• **Requirement**:
Could you filter the records below and keep only the lines with the word "endSettle"?

• **Given records**:
'''

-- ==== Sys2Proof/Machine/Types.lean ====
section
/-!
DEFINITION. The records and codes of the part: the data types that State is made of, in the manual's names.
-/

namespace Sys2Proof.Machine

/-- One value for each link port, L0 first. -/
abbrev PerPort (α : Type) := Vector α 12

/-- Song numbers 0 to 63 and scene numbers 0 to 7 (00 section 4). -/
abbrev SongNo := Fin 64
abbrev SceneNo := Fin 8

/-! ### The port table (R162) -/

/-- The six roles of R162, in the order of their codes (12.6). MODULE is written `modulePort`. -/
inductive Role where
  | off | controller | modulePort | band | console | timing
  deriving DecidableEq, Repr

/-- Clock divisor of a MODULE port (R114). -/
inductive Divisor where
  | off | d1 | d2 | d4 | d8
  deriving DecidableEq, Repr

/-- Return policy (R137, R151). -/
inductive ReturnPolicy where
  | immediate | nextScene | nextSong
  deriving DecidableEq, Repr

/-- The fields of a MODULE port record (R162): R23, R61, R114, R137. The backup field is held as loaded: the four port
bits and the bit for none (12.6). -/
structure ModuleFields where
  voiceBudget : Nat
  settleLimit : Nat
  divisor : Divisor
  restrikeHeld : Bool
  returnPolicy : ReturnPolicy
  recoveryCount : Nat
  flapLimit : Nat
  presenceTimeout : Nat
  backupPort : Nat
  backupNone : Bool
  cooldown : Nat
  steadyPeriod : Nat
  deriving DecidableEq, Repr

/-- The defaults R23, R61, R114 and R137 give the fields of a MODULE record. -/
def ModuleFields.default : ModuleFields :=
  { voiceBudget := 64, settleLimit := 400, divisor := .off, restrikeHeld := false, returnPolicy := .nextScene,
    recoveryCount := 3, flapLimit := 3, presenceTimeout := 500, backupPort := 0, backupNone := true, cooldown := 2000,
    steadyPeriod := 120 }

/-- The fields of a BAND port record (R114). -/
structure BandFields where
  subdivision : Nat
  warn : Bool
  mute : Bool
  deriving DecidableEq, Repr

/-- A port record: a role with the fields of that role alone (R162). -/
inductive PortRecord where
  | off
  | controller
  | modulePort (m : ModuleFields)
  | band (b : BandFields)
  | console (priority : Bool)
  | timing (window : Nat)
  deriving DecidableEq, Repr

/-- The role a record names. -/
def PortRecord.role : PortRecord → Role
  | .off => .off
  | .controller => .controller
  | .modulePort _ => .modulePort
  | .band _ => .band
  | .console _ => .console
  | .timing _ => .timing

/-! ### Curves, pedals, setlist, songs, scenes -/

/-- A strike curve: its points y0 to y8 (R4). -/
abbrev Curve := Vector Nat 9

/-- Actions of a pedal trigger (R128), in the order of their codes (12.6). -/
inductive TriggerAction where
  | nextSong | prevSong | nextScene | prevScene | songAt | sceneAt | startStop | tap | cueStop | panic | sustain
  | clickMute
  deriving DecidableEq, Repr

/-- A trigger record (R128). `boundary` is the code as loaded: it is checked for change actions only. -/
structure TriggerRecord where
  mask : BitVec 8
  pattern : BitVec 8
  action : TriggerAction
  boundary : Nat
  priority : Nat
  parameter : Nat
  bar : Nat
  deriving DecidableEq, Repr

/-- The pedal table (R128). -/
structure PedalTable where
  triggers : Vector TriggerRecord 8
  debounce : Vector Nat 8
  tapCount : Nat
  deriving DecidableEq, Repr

'''
'''

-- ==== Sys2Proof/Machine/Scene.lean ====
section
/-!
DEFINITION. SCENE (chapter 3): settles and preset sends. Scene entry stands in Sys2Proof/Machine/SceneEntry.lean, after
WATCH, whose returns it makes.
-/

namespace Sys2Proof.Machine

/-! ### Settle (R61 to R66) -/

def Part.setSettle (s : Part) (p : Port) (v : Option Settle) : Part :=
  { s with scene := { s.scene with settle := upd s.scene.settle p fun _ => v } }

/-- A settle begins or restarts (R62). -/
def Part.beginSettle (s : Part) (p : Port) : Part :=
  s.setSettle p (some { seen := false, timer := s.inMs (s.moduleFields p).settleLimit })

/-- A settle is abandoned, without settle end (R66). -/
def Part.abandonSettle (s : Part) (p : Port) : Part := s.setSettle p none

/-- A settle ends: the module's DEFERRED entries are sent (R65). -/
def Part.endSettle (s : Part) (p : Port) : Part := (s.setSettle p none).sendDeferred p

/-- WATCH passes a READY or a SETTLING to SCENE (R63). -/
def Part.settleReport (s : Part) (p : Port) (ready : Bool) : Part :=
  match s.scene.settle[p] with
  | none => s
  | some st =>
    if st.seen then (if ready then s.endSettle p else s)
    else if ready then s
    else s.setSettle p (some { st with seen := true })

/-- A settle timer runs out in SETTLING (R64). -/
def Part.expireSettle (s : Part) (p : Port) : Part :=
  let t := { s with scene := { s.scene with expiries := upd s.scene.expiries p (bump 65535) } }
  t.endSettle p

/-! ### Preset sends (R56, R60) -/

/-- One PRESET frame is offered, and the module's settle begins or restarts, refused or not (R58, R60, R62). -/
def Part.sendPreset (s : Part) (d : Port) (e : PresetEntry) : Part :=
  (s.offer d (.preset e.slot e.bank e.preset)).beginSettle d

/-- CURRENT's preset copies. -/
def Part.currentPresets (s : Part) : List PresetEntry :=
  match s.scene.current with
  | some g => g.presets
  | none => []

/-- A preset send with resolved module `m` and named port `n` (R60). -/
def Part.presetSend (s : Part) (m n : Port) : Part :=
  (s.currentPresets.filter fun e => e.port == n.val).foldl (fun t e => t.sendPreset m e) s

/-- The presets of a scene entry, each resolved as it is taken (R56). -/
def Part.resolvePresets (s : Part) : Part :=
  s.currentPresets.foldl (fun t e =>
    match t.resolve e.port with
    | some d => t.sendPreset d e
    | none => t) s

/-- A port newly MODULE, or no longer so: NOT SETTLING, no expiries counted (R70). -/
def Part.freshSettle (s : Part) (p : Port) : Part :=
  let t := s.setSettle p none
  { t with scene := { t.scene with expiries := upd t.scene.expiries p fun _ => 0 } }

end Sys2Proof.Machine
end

'''

• **Your solution**:
def Part.endSettle (s : Part) (p : Port) : Part := (s.setSettle p none).sendDeferred p
    if st.seen then (if ready then s.endSettle p else s)
  t.endSettle p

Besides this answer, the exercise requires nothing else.